-- ==== Sys2Proof/Certificates/Slice0/Obligations.lean ====
section
/-! DEFINITION. The statements for the provers. Each says of which rule of the spec it speaks; `exec i s` is the handler run
on the state after the fetch advance, so `s.pc` is already the address of the word after the instruction (R103, R120). -/

open Sys2Proof Sys2Proof.Machine Host

/-! ### Encoding -/

/-- Words that the spec's own text spells out, one or more of each family, with the instruction each stands for. -/
def Obligations.SpecWordsDecode : Prop :=
  decode 0x00E0 = .cls ∧ decode 0x00EE = .ret ∧ decode 0x0FEE = .sys 0xFEE ∧ decode 0x1204 = .jp 0x204 ∧
  decode 0x220C = .call 0x20C ∧ decode 0x4205 = .sneImm 2 0x05 ∧ decode 0x5340 = .seReg 3 4 ∧
  decode 0x5121 = .unrecognized 0x5121 ∧ decode 0x71FF = .addImm 1 0xFF ∧ decode 0x8014 = .addReg 0 1 ∧
  decode 0x8306 = .shr 3 0 ∧ decode 0x840E = .shl 4 0 ∧ decode 0x9340 = .sneReg 3 4 ∧ decode 0xA210 = .ldI 0x210 ∧
  decode 0xB300 = .jpV0 0x300 ∧ decode 0xC50F = .rnd 5 0x0F ∧ decode 0xDBC2 = .drw 0xB 0xC 2 ∧
  decode 0xE2A1 = .sknp 2 ∧ decode 0xF20A = .ldVxK 2 ∧ decode 0xF033 = .ldB 0 ∧ decode 0xF265 = .loadRegs 2

/-- R86: family 0 by the whole word: 00E0 and 00EE exactly, every other word of the family SYS with its `nnn`, a no-op. -/
def Obligations.FamilyZeroDecodesByWholeWord : Prop :=
  decode 0x00E0 = .cls ∧ decode 0x00EE = .ret ∧
  ∀ nnn : Addr, nnn ≠ 0x0E0 → nnn ≠ 0x0EE →
    decode (BitVec.ofNat 16 nnn.toNat) = .sys nnn ∧ ∀ s, exec (.sys nnn) s = .next s

/-- R105: the first level of dispatch, for every value of every field, families 5 and 9 with `n ≠ 0` included. -/
def Obligations.FirstLevelDecodesByOp : Prop :=
  ∀ (x y n : Fin 16) (kk : Byte) (nnn : Addr),
    decode (BitVec.ofNat 16 (0x1000 + nnn.toNat)) = .jp nnn ∧
    decode (BitVec.ofNat 16 (0x2000 + nnn.toNat)) = .call nnn ∧
    decode (BitVec.ofNat 16 (0x3000 + 0x100 * x.val + kk.toNat)) = .seImm x kk ∧
    decode (BitVec.ofNat 16 (0x4000 + 0x100 * x.val + kk.toNat)) = .sneImm x kk ∧
    decode (BitVec.ofNat 16 (0x5000 + 0x100 * x.val + 0x10 * y.val)) = .seReg x y ∧
    decode (BitVec.ofNat 16 (0x6000 + 0x100 * x.val + kk.toNat)) = .ldImm x kk ∧
    decode (BitVec.ofNat 16 (0x7000 + 0x100 * x.val + kk.toNat)) = .addImm x kk ∧
    decode (BitVec.ofNat 16 (0x9000 + 0x100 * x.val + 0x10 * y.val)) = .sneReg x y ∧
    decode (BitVec.ofNat 16 (0xA000 + nnn.toNat)) = .ldI nnn ∧
    decode (BitVec.ofNat 16 (0xB000 + nnn.toNat)) = .jpV0 nnn ∧
    decode (BitVec.ofNat 16 (0xC000 + 0x100 * x.val + kk.toNat)) = .rnd x kk ∧
    decode (BitVec.ofNat 16 (0xD000 + 0x100 * x.val + 0x10 * y.val + n.val)) = .drw x y n ∧
    (n ≠ 0 →
      (∃ w, decode (BitVec.ofNat 16 (0x5000 + 0x100 * x.val + 0x10 * y.val + n.val)) = .unrecognized w ∧
        ∀ s, exec (.unrecognized w) s = .next s) ∧
      ∃ w, decode (BitVec.ofNat 16 (0x9000 + 0x100 * x.val + 0x10 * y.val + n.val)) = .unrecognized w ∧
        ∀ s, exec (.unrecognized w) s = .next s)

/-- R87: family 8 by `n`, the seven selectors that name nothing included. -/
def Obligations.FamilyEightDecodesByN : Prop :=
  ∀ x y n : Fin 16,
    let i := decode (BitVec.ofNat 16 (0x8000 + 0x100 * x.val + 0x10 * y.val + n.val))
    (n = 0x0 → i = .ldReg x y) ∧ (n = 0x1 → i = .orReg x y) ∧ (n = 0x2 → i = .andReg x y) ∧
    (n = 0x3 → i = .xorReg x y) ∧ (n = 0x4 → i = .addReg x y) ∧ (n = 0x5 → i = .sub x y) ∧
    (n = 0x6 → i = .shr x y) ∧ (n = 0x7 → i = .subn x y) ∧ (n = 0xE → i = .shl x y) ∧
    (n ∈ [8, 9, 0xA, 0xB, 0xC, 0xD, 0xF] → ∃ w, i = .unrecognized w)

/-- R88, R89: families E and F by `kk`, the selectors that name nothing included. -/
def Obligations.FamiliesEAndFDecodeByKk : Prop :=
  ∀ (x : Reg) (kk : Byte),
    let e := decode (BitVec.ofNat 16 (0xE000 + 0x100 * x.val + kk.toNat))
    let f := decode (BitVec.ofNat 16 (0xF000 + 0x100 * x.val + kk.toNat))
    (kk = 0x9E → e = .skp x) ∧ (kk = 0xA1 → e = .sknp x) ∧ (kk ∉ [0x9E, 0xA1] → ∃ w, e = .unrecognized w) ∧
    (kk = 0x07 → f = .ldVxDt x) ∧ (kk = 0x0A → f = .ldVxK x) ∧ (kk = 0x15 → f = .ldDtVx x) ∧
    (kk = 0x18 → f = .ldStVx x) ∧ (kk = 0x1E → f = .addI x) ∧ (kk = 0x29 → f = .ldF x) ∧ (kk = 0x33 → f = .ldB x) ∧
    (kk = 0x55 → f = .storeRegs x) ∧ (kk = 0x65 → f = .loadRegs x) ∧
    (kk ∉ [0x07, 0x0A, 0x15, 0x18, 0x1E, 0x29, 0x33, 0x55, 0x65] → ∃ w, f = .unrecognized w)

/-- R90, R91: the words that decode to no instruction are exactly those R90 lists, and each keeps its own bits. -/
def Obligations.UnrecognizedWordsAreThoseListed : Prop :=
  ∀ w : Word, (decode w = .unrecognized w ↔ unrecognizedWord w = true) ∧ ∀ u, decode w = .unrecognized u → u = w

/-- R96: the decoded instruction's row matches the word by `(w & mask) = match`; a matching row other than SYS and the
last is the decoded one's; a match of the SYS row gives SYS, CLS or RET; the last row is taken only when none matches. -/
def Obligations.MatchAndMaskSelectTheRow : Prop :=
  ∀ w : Word,
    w &&& (tableRow (decode w)).2 = (tableRow (decode w)).1 ∧
    (∀ i : Instr, (∀ nnn, i ≠ .sys nnn) → (∀ u, i ≠ .unrecognized u) → w &&& (tableRow i).2 = (tableRow i).1 →
      tableRow (decode w) = tableRow i) ∧
    (w &&& 0xF000 = 0x0000 → decode w = .cls ∨ decode w = .ret ∨ ∃ nnn, decode w = .sys nnn) ∧
    (∀ u, decode w = .unrecognized u →
      ∀ i : Instr, (∀ u, i ≠ .unrecognized u) → w &&& (tableRow i).2 ≠ (tableRow i).1)

/-- Decode and encode agree: no bit of a well-formed instruction is lost. -/
def Obligations.DecodeOfEncode : Prop := ∀ i : Instr, i.wellFormed = true → decode (encode i) = i

/-- The other direction, R91: every one of the 65536 words decodes, to a well-formed term whose word it is. -/
def Obligations.EncodeOfDecode : Prop := ∀ w : Word, (decode w).wellFormed = true ∧ encode (decode w) = w

/-! ### The step -/

/-- R103: a core that runs and waits for no key fetches the big-endian word at `PC` and `PC + 1` mod 4096, advances `PC`
by 2 mod 4096 and runs the decoded instruction. Around it the model's step lets the host present its next input and the
ticks since the last step act on the timers (R231, log entries 3 and 11); nothing else differs before the handler runs. -/
def Obligations.StepRunsTheDecodedInstruction : Prop :=
  ∀ s : State, s.terminate = false → s.fault = .none → s.keyWait = none →
    ∃ u : State,
      step s = exec (decode (BitVec.ofNat 16
        (256 * (s.readByte (BitVec.ofNat 12 s.pc.toNat)).toNat +
          (s.readByte (BitVec.ofNat 12 (s.pc.toNat + 1))).toNat))) u ∧
      u.pc.toNat = (s.pc.toNat + 2) % 4096 ∧
      u.ports = s.nextInput ∧ u.dt.toNat = s.dt.toNat - s.nextInput.ticks ∧
      u.st.toNat = s.st.toNat - s.nextInput.ticks ∧
      UnchangedBut [.pc, .delayTimer, .soundTimer, .host] s u

/-- R102: a halted core takes no step and says why, as a fault (log entry 6); ticks remain possible. -/
def Obligations.HaltedCoreTakesNoStep : Prop :=
  ∀ s : State,
    (s.terminate = true → step s = .fault .terminated) ∧
    (s.terminate = false → s.fault ≠ .none → step s = .fault .stackOverflow) ∧
    s.tick.dt.toNat = s.dt.toNat - 1 ∧ s.tick.st.toNat = s.st.toNat - 1

/-- R107, R205: with a key at the port the waiting core takes it. Without one it holds: there is no transition, and the
model's step answers the fault `held` (log entry 7). However many ticks fall in the hold (R231), an input
with a key that the host then presents lifts it, and both timers have counted all ticks. -/
def Obligations.KeyWaitCompletesOrHolds : Prop :=
  ∀ (s : State) (x : Reg), s.terminate = false → s.fault = .none → s.keyWait = some x →
    (∀ k, s.nextInput.keyIn = some k →
      ∃ t, step s = .next t ∧ (t.readV x).toNat = k.val ∧ t.keyWait = none ∧
        t.dt.toNat = s.dt.toNat - s.nextInput.ticks ∧ t.st.toNat = s.st.toNat - s.nextInput.ticks ∧
        UnchangedBut [.reg x, .keyWait, .delayTimer, .soundTimer, .host] s t) ∧
    (s.nextInput.keyIn = none →
      step s = .fault .held ∧
      ∀ (n : Nat) (h : HostInput) (k : Key), h.keyIn = some k →
        ∃ t, step ((State.tick^[n] s).present h) = .next t ∧ (t.readV x).toNat = k.val ∧ t.keyWait = none ∧
          t.dt.toNat = s.dt.toNat - (n + h.ticks) ∧ t.st.toNat = s.st.toNat - (n + h.ticks) ∧
          UnchangedBut [.reg x, .keyWait, .delayTimer, .soundTimer, .host] s t)

/-- A step stops in the halted states (R102, R228), as the fault `terminated` or `stackOverflow` (the model's form of
R110's `Halted`, log entry 6); in a running core that waits with no key at the port, as the fault `held` (R110's `Hold`,
log entry 7); and in no other state. Nothing is ever refused: no encoding is illegal (R223), every handler is total (R220). -/
def Obligations.StepStopsExactlyWhenHaltedOrHeld : Prop :=
  ∀ s : State,
    ((∃ f, f ≠ .held ∧ step s = .fault f) ↔ (s.terminate = true ∨ s.fault ≠ .none)) ∧
    (step s = .fault .held ↔
      s.terminate = false ∧ s.fault = .none ∧ s.keyWait ≠ none ∧ s.nextInput.keyIn = none) ∧
    (s.terminate = false → s.fault = .none → s.keyWait = none → ∃ t, step s = .next t) ∧
    (s.terminate = false → s.fault = .none → s.keyWait ≠ none → s.nextInput.keyIn ≠ none → ∃ t, step s = .next t) ∧
    ∀ r, step s ≠ .refused r

/-- A word placed where the next step fetches is the one it runs, for every word and every `PC` (R60, R63, R103).
`withFetchWord` is the model's own: it also clears `terminate`, `fault` and `keyWait`, so that a halted or waiting state
fetches too (log entry 9). Around the handler stands the host's turn, as in StepRunsTheDecodedInstruction (log entries 3
and 11): the ports take the next input and its ticks act on the timers. -/
def Obligations.PlacedWordIsRun : Prop :=
  ∀ (s : State) (w : Nat), s.mem.wf = true → w < 65536 →
    ∃ u, step (s.withFetchWord 16 w) = exec (decode (BitVec.ofNat 16 w)) u ∧
      u.pc.toNat = (s.pc.toNat + 2) % 4096 ∧
      u.terminate = false ∧ u.fault = .none ∧ u.keyWait = none ∧
      u.ports = s.nextInput ∧ u.dt.toNat = s.dt.toNat - s.nextInput.ticks ∧
      u.st.toNat = s.st.toNat - s.nextInput.ticks ∧
      UnchangedBut [.pc, .memory, .delayTimer, .soundTimer, .terminate, .fault, .keyWait, .host] s u ∧
      (∀ a, a ≠ effAddr s.pc 0 → a ≠ effAddr s.pc 1 → u.readByte a = s.readByte a)

/-! ### Construction and the invariant -/

/-- The state after reset is the one `RESET` of the empty image builds (R250, R252). -/
def Obligations.ResetIsEmptyConstruction : Prop := construct [] = .next State.reset

/-- R250-R254: an image that fits gives a running core with the font, the image at 0x200, zeros elsewhere and every other
field at its reset value; one that does not fit is refused. The font bytes are the parameter FONT. -/
def Obligations.ConstructionLoadsTheImage : Prop :=
  ∀ image : List Byte,
    (image.length ≤ 3584 →
      ∃ t, construct image = .next t ∧
        (∀ k (h : k < image.length), t.readByte (BitVec.ofNat 12 (0x200 + k)) = image[k]) ∧
        (∀ a : Addr, a.toNat < 0x50 → t.readByte a = Config.font.getD a.toNat 0) ∧
        (∀ a : Addr, 0x50 ≤ a.toNat → a.toNat < 0x200 → t.readByte a = 0) ∧
        (∀ a : Addr, 0x200 + image.length ≤ a.toNat → t.readByte a = 0) ∧
        (∀ r, t.readV r = 0) ∧ t.i = 0 ∧ t.pc = 0x200 ∧ t.sp = 0 ∧ t.stack.length = Config.stackCapacity ∧
        (∀ e ∈ t.stack, e = 0) ∧ (∀ r c, t.pixel r c = false) ∧ t.dt = 0 ∧ t.st = 0 ∧
        t.terminate = false ∧ t.fault = .none ∧ t.keyWait = none) ∧
    (3584 < image.length → construct image = .refused .imageTooLarge)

##########

Problem requirements: Starting with the line that holds "decode 0xB300 = .jpV0" and ending with the line that holds "nnn ≠ 0x0EE →", retype every line in the data above exactly, and nothing else.

Expected answer:
  decode 0xB300 = .jpV0 0x300 ∧ decode 0xC50F = .rnd 5 0x0F ∧ decode 0xDBC2 = .drw 0xB 0xC 2 ∧
  decode 0xE2A1 = .sknp 2 ∧ decode 0xF20A = .ldVxK 2 ∧ decode 0xF033 = .ldB 0 ∧ decode 0xF265 = .loadRegs 2

/-- R86: family 0 by the whole word: 00E0 and 00EE exactly, every other word of the family SYS with its `nnn`, a no-op. -/
def Obligations.FamilyZeroDecodesByWholeWord : Prop :=
  decode 0x00E0 = .cls ∧ decode 0x00EE = .ret ∧
  ∀ nnn : Addr, nnn ≠ 0x0E0 → nnn ≠ 0x0EE →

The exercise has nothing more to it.